“Bah! a chimera! futile babble! No, no; there are too many old scores to settle, too many wrongs to right, too many blood feuds to be fought to a finish. But there will be International War such as the world has never seen. And why not? We are becoming a race of egotists, civilisation’s mollycoddles; we set far too high a value on our lives. Oh, I will hate to see the day when grand old war will cease, when we will have the hearts of women, and the splendid spirit of revenge will have passed away!”

“Don’t listen to him,” said Lorrimer; “he isn’t so bloodthirsty as he sounds. He wouldn’t harm a fly. He’s actually a vegetarian. What work are you doing now, you old fraud?”

Helstern looked round in that shy self-conscious way of his:

“I’m working on an allegorical group for the Salon.”

“What’s the subject?”

“Well, if I must confess it, it’s International Peace.
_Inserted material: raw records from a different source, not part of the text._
-- ==== Sys2Proof/Machine/HostLinks.lean ====
section
/-! DEFINITION. Machine/HostLinks.lean: BAR0 writes (R355-R357, R552-R559), the PCIe side's resets (R554), the Ethernet ports
(R560-R562), SMBus (R563, R564), PERST_N and JTAG (R550, R566). -/

namespace Sys2Proof.Machine

open Sys2Proof

/-! ### Queue registers (R354-R356) -/

/-- Misuse of a queue register. -/
def setQerr (q : Nat) (s : State) : State := setQ q { getQ q s with qerr := true } s

def execSqTailWrite (q : Fin 2) (v : U32) (s : State) : Res :=
  let x := getQ q.val s
  .next (if !s.hostUp then s
  else if x.size ≤ v.toNat % 65536 then setQerr q.val s
  else setQ q.val { x with tail := v.setWidth 16 } s)

def execCqHeadWrite (q : Fin 2) (v : U32) (s : State) : Res :=
  .next (if s.hostUp then setQ q.val { getQ q.val s with head := v.setWidth 16 } s else s)

/-- Half of a base address written; bases are 4 KiB aligned. -/
def baseWrite (old : U64) (hi : Bool) (v : U32) : U64 :=
  let n := if hi then old.toNat % 2 ^ 32 + v.toNat * 2 ^ 32 else old.toNat / 2 ^ 32 * 2 ^ 32 + v.toNat / 4096 * 4096
  BitVec.ofNat 64 n

/-- The queue starts over: CQ position, phase and SQ head (R354). -/
def restartQueue (x : PQueue) : PQueue := { x with cqPos := 0, phase := true, sqHead := 0, latched := 0, flush := none }

/-- A base or size written while the queue is disabled and idle. -/
def queueWrite (reg : QueueReg) (v : U32) (x : PQueue) : PQueue :=
  match reg with
  | .sqBaseLo => restartQueue { x with sqBase := baseWrite x.sqBase false v }
  | .sqBaseHi => restartQueue { x with sqBase := baseWrite x.sqBase true v }
  | .cqBaseLo => restartQueue { x with cqBase := baseWrite x.cqBase false v }
  | .cqBaseHi => restartQueue { x with cqBase := baseWrite x.cqBase true v }
  | .size =>
    let n := v.toNat / 16 % 16
    if n = x.sizeLog2 then x
    else if inR n 4 12 then restartQueue { x with sizeLog2 := n }
    else { x with qerr := true }

/-- A `Qn_CTRL` write that repeats the size writes no size. -/
def writesNothing (reg : QueueReg) (v : U32) (x : PQueue) : Bool := reg = .size && v.toNat / 16 % 16 = x.sizeLog2

def execQueueBaseSizeWrite (q : Fin 2) (reg : QueueReg) (v : U32) (s : State) : Res :=
  let x := getQ q.val s
  .next (if !s.hostUp || writesNothing reg v x then s
  else if x.enable || !qIdle q.val s then setQerr q.val s
  else setQ q.val (queueWrite reg v x) s)

/-- `ENABLE`: the first entry fetched after it rises may carry any `SEQ` (R365). -/
def execEnable (q : Fin 2) (v : U32) (s : State) : Res :=
  let x := getQ q.val s
  let on := v.getLsbD 0
  .next (if s.hostUp then setQ q.val { x with enable := on, lastSeq := if on && !x.enable then none else x.lastSeq } s else s)

/-- `FLUSH` (R357): commands held or fetched that have not begun, then the unfetched entries, in sequence order. A `FENCE` that
waits has begun. One written during a recovery waits for its end: what was received before step 1 ends with the abort status, the
rest is not answered before `RECOVERED` (R374, R376; DEDUCED, log 143). -/
def flushQueue (q : Fin 2) (es : List EntryHdr) (s : State) : State :=
  let src := Source.pcie q
  let waiting := (s.cmd.held.filter (fun h => h.req.src = src)).map (·.req) ++ s.cmd.fetched.filter (fun f => f.src = src)
  let s := { s with cmd.held := s.cmd.held.filter (fun h => h.req.src ≠ src) }
  let s := waiting.foldl (fun s f =>
    answer f (mkReply f St.abortedFlush [] (replyFlags f false false false) (if f.has flMirror then 0xFE else 0)) false s) s
  let n := (getQ q.val s).unfetched
  let s := endUnfetched q St.abortedFlush false s.cmd.epoch n es s
  let x := getQ q.val s
  let s := setQ q.val { x with lastSeq := none, latched := x.sqHead } s
  settleFences 64 { s with cmd.fences := s.cmd.fences.map (fun w =>
    { w with toFetch := if q = 0 then (0, w.toFetch.2) else (w.toFetch.1, 0) }) }

def execFlush (t : Ps) (q : Fin 2) (es : List EntryHdr) (s : State) : Res :=
  let s := s.adv t
  .next (if !s.hostUp || s.pathDown then s
  else if s.cmd.recovery.isSome then
    let x := getQ q.val s
    setQ q.val { x with flush := some (x.sqHead, x.tail.toNat, es) } s
  else flushQueue q es s)

/-! ### CMD_CTRL and the session key (R355, R362) -/

/-- A `CMD_CTRL` write; `KEY_CLEAR` wins over `KEY_LOAD`. -/
def ctrlWrite (v : U32) (s : State) : State :=
  { s with cmd := { s.cmd with
      authRequired := v.getLsbD 0
      key := if v.getLsbD 3 then none else if v.getLsbD 1 then some s.cmd.keyStage else s.cmd.key } }

def execKeyLoad (v : U32) (s : State) : Res := .next (if s.hostUp then ctrlWrite v s else s)
def execKeyClear (v : U32) (s : State) : Res := .next (if s.hostUp then ctrlWrite v s else s)

/-- Four key bytes staged. -/
def stageKey (k : Nat) (v : U32) (s : State) : State :=
  { s with cmd.keyStage := s.cmd.keyStage.take (4 * k) ++ le4 v.toNat ++ s.cmd.keyStage.drop (4 * k + 4) }

/-! ### W1C flags (R558) -/

/-- Bits written 1 are cleared, those the hardware sets in the cycle stay set. -/
def w1c {w : Nat} (old v hw : BitVec w) : BitVec w := (old &&& ~~~v) ||| hw

def w1cClear (reg : W1cReg) (v hw : U32) (s : State) : State :=
  match reg with
  | .qStatus q =>
    let x := getQ q.val s
    let err := (x.qerr && !v.getLsbD 1) || hw.getLsbD 1
    setQ q.val { x with qerr := err, fetchErr := (x.fetchErr && !v.getLsbD 2) || hw.getLsbD 2,
                        errTold := if v.getLsbD 1 then false else x.errTold } s
  | .irqCause => { s with link.irqCause := w1c s.link.irqCause (v.setWidth 16) (hw.setWidth 16) }
  | .alarmSummary k => { s with link.alarmSum := vmod s.link.alarmSum k.val (fun x => w1c x v hw) }

def execW1cClear (reg : W1cReg) (v hw : U32) (s : State) : Res := .next (if s.hostUp then w1cClear reg v hw s else s)

/-! ### Other registers of BAR0 (R552, R553) -/

/-- A word of the MSI-X table written. A vector that is no longer masked sends the message it has pending (log 215). -/
def msixWrite (off : Nat) (v : U32) (s : State) : State :=
  let n := (off - 0x2000) / 16
  let s := { s with link.msixTable := (off, v) :: s.link.msixTable.filter (fun e => e.1 ≠ off) }
  if s.link.msixPend.getLsbD n && !s.link.masked n then
    send (.msix n) { s with link.msixPend := s.link.msixPend &&& ~~~BitVec.ofNat 16 (2 ^ n) }
  else s

/-- An aligned 32-bit write to a register without a row of its own; any other access is discarded. -/
def registerWrite (off size : Nat) (v : U32) (s : State) : State :=
  if size ≠ 4 || off % 4 ≠ 0 then s
  else if off = 0x204 then ctrlWrite v s
  else if inR off 0x220 0x23C then stageKey ((off - 0x220) / 4) v s
  else if off = 0x420 then
    let n := v.toNat % 128
    if n ≤ 64 then { s with evq.level := n } else s
  else if off = 0x804 then { s with link.holdoff := v.setWidth 16 }
  else if inR off 0x2000 0x20FF then msixWrite off v s
  else s

def execRegisterWrite (off size : Nat) (v : U32) (s : State) : Res := .next (if s.hostUp then registerWrite off size v s else s)

/-! ### PCIe resets (R550, R554) -/

/-- Commands fetched from the PCIe queues and not answered. -/
def pcieOpen (s : State) : List (Source × U32) :=
  let all := s.cmd.fetched ++ s.cmd.held.map (·.req) ++ s.cmd.fences.map (·.req) ++ (s.cmd.mirror.map (·.req)).toList
  (all.filter (fun f => match f.src with | .pcie _ => true | _ => false)).map (fun f => (f.src, f.seq))

/-- The PCI Express side at reset. -/
def resetPcie (s : State) : State :=
  let waits := s.cmd.fences.map (fun w => { w with toFetch := (0, 0) })
  let s := { s with cmd := { s.cmd with q0 := {}, q1 := {}, orphans := s.cmd.orphans ++ pcieOpen s, fences := waits } }
  let s := unconfigurePcie { s with pool.pages := [] }
  settleFences 64 { s with
    link := { s.link with irqCause := 0, holdoff := 0, alarmSum := Vector.replicate 8 0, msixTable := [], msixPend := 0 } }

def execPcieReset (k : PcieResetKind) (s : State) : Res :=
  .next (if !s.poweredUp then (if k = .perst then { s with link.perstN := false } else s)
  else
    let s := resetPcie s
    if k = .perst then { s with link.perstN := false, link.pcieUp := false } else s)

def execPerstNDeassert (s : State) : Res := .next { s with link.perstN := true, link.pcieUp := s.poweredUp }

/-! ### Ethernet (R532, R561) -/

/-- A port's link. -/
def setEth (port : Fin 2) (up : Bool) (s : State) : State :=
  if port = 0 then { s with link.eth0 := up } else { s with link.eth1 := up }

def execEthLinkDown (t : Ps) (port : Fin 2) (s : State) : Res := .next (setEth port false (s.adv t))

def execEthLinkUp (t : Ps) (port : Fin 2) (s : State) : Res :=
  let s := s.adv t
  .next (if s.poweredUp then setEth port true s else s)

/-! ### SMBus (R562-R564) -/

def execSmbKeyWrite (key : List Byte) (pec : Bool) (s : State) : Res :=
  .next (if pec && s.poweredUp && key.length = 32 then { s with cmd.key := some key } else s)

def execSmbKeyClear (v : U16) (pec : Bool) (s : State) : Res :=
  .next (if pec && s.poweredUp && v.getLsbD 0 then { s with cmd.key := none } else s)

/-- 32 bytes at a position, modulo the record's 128. -/
def recordRead (l : List Byte) (at_ : Nat) : List Byte := (List.range 32).map (fun i => (l[(at_ + i) % 128]?).getD 0)

def recordWrite (l w : List Byte) (at_ : Nat) : List Byte :=
  (List.range 32).foldl (fun l i => l.set ((at_ + i) % 128) ((w[i]?).getD 0)) l

/-- `BOARD_DATA`: a block read or write at the staging pointer, which advances by 8 words. -/
def boardAccess (w : Option (List Byte)) (s : State) : State :=
  let k := s.link.boardPtr.toNat * 4
  let s' := { s with link.boardPtr := s.link.boardPtr + 8 }
  match w with
  | some d => { s' with link.boardStage := recordWrite s.link.boardStage d k, link.boardStaged := true }
  | none => send (.smbData (recordRead (if s.link.boardStaged then s.link.boardStage else s.link.board) k)) s'

def execBoardData (w : Option (List Byte)) (pec : Bool) (s : State) : Res :=
  .next (if s.poweredUp && (w.isNone || pec) then boardAccess w s else s)

/-- The staged record passes its check (R562). -/
def boardOk (l : List Byte) : Bool := fld l 124 4 = (crc32c (l.take 124)).toNat

def execBoardCommit (pec : Bool) (s : State) : Res :=
  .next (if !(pec && s.poweredUp) || s.link.boardWriting.isSome then s
  else if boardOk s.link.boardStage then
    { s with link.boardWriting := some s.link.boardStage, link.boardReject := false }
  else { s with link.boardReject := true })

/-- `BOARD_RECORD_WRITTEN`: the record applies at the next entry to STANDBY from a lower mode. -/
def execBoardRecordWritten (s : State) : Res :=
  .next (match s.link.boardWriting with
    | some r => { s with link.boardNext := some r, link.boardWriting := none }
    | none => s)

/-- `BOARD_PTR` is the one register without a row that takes a write. -/
def execSmbRegisterWrite (code : Byte) (v : U16) (pec : Bool) (s : State) : Res :=
  .next (if pec && s.poweredUp && code = 0x30 then { s with link.boardPtr := v.setWidth 5 } else s)

/-! ### JTAG (R566) -/

/-- Leaving EXTEST, CLAMP or HIGHZ, which load only with `PERST_N` low in STANDBY: PD1 to PD7 restart. -/
def jtagRestart (b : BootIn) (s : State) : State :=
  let s := startDomains b (timeWake (loseDomains s))
  match goodStore b s with
  | none => storeBad b (tellStart (modeItem .standby .standby 8 St.checkFail 0 0 (resetSettings s)))
  | some w => tellStart (loadStore w s)

def execJtagInstructionExit (t : Ps) (b : BootIn) (s : State) : Res :=
  let s := s.adv t
  .next (if s.poweredUp && !s.link.perstN && s.power.mode = .standby then jtagRestart b s else s)

end Sys2Proof.Machine
end

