/-- Ranges of a request. Three of them R145 does not write out: DESIGN CHOICE, taps 1 to 3 with no slot, samples past the last of a
line (R14) and zones past the port's are `BAD_PARAM` (log 228). -/
def rawBad (p : List Byte) (s : State) : Bool :=
  let tap := fld p 0 1
  let slots := fld p 1 1
  let first := fld p 4 4
  let count := fld p 8 4
  let lines := fld p 12 4
  let whole := tap = 0 || tap = 4
  let base := s.indigo.map.dasBase s.light.port
  4 < tap || 1 < fld p 2 1 || fld p 3 1 ≠ 0 || count = 0
    || (whole && (slots ≠ 0 || first ≠ 0 || 524288 < count || lines ≠ 1))
    || (!whole && (slots = 0 || (by8 slots &&& ~~~(processedSlots s)) ≠ 0 || !(inR lines 1 65536)))
    || ((tap = 1 || tap = 2) && 262144 < first + count)
    || (tap = 3 && (first < base || base + (s.indigo.map.das s.light.port).length < first + count))
    || 268435456 < rawBytes s tap slots count lines

/-- Where a capture starts: launch count and the boundary's instant; none when it will not be launched. At a boundary on which a
drain begins no launch is made: the first after it counts (R57). -/
def rawStart (p : List Byte) (s : State) : Option (Nat × Ps) :=
  if fld p 2 1 = 1 then
    match instantOf s.light.segs (fld p 16 8) with
    | some t => if s.light.stopAt.any (· ≤ t) then none else some (fld p 16 8, t)
    | none => none
  else
    match boundaryIn s.light.segs (s.now + Config.leadTime) with
    | some (g, b) =>
      if s.light.stopAt.any (· ≤ b) then none
      else match s.light.segs.find? (fun h => h.drainFrom = b ∧ g.start < h.start) with
        | some h => some (h.count, h.start)
        | none => some (g.countAt b, b)
    | none => none

/-- In WARM a capture starts at the first converter instant (tap 0) or reference instant (tap 4) at least 25 us ahead (R144). The
instants are taken as multiples of 0.5 ns and 4 ns of the model's clock (log 179). -/
def rawWarmStart (tap : Nat) (s : State) : Ps :=
  let step := if tap = 0 then 500 else 4000
  cdiv (s.now + Config.leadTime) step * step

def cmdRawCapture (f : Fetched) (s : State) : Ans :=
  let p := f.payload
  let tap := fld p 0 1
  let slots := fld p 1 1
  let whole := tap = 0 || tap = 4
  let at1 := fld p 2 1 = 1
  let j := projected s
  let start := rawStart p s
  let bytes := rawBytes j tap slots (fld p 8 4) (fld p 12 4)
  let rate := rawLineBytes j tap (fld p 8 4) * popCount 8 slots * 1000000000000
  let room : Rat := (rtReserve s : Rat) - rtArmed s
  checked [
      (!s.inMode (if inR tap 1 3 then [.acoustic, .full] else [.warm, .acoustic, .full]), St.wrongMode),
      (s.power.mode ≠ .warm && start.isNone && (!s.light.running || s.light.stopAt.isSome), St.wrongMode),
      (s.indigo.raw.isSome, St.busy),
      (rawBad p j || (s.power.mode = .warm && at1)
        || (at1 && !(start.any (fun x => s.now + Config.leadTime ≤ x.2))), St.badParam),
      ((!whole && room * (acceptedTl j : Rat) < (rate : Rat)) || blocksFree s < blocksOf (128 + bytes) || tableFree s = 0,
        St.noSpace)] s fun _ =>
    let at_ := (start.map (·.2)).getD (rawWarmStart tap s)
    let k := ((List.range 8).find? (tst slots)).getD 0
    let first := if whole then at_ else at_ + k * (j.light.plan.tl / j.light.plan.nSlots)
    let (e, g) := newEntry s
    let r : Record :=
      { entry := e, gen := g, ctx := 256, source := 0, cause := 0, epoch := s.cmd.epoch, firstZone := 0, nZones := 0, lineSize := 0,
        preReq := 0, postReq := 0, missedBefore := 0, zone := 0xFFFFFFFF, seq := 0, stamp := s.stamp first, sec := s.devSec first,
        nsec := s.devSubNs first, postBlocks := blocksOf (128 + bytes) }
    let c : RawCapture :=
      { tap := tap, slots := by8 slots, first := fld p 4 4, count := fld p 8 4, lines := fld p 12 4, start := start.map (·.1),
        startAt := first, bytes := bytes, handle := r.handle }
    { status := St.ok, st := { (addRec r s) with indigo.raw := some c },
      payload := le8 ((start.map (·.1)).getD (2 ^ 64 - 1)) ++ le4 bytes }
Of course, it’s absurd; but the only consolation for living in this execrable world is that one can dream of a better one. To dream of beauty and to create according to his dream, that is the divine privilege of the artist.”

“Yes, what dreamers are we artists!” said Lorrimer thoughtfully. “You, Helstern, dream of leaving the world a little better than you find it; I dream of Fame, of doing work that will win me applause; and you, Madden—what do you dream of?”

“Oh, I don’t take myself quite so grandiosely,” I said with a laugh. “I dream of making enough money to take me back to the States, to show them I’m not a failure.”

“Failure!” said Lorrimer with some feeling; “it’s those who stay at home that are the failures. Look at them—small country ministers, provincial lawyers, flourishing shopkeepers; such are the shining lights of our school-boy days. Tax-payers, pillars of respectability, good honest souls, but—failures all.”

“A few are drummers,” I said. “The rest are humdrummers.”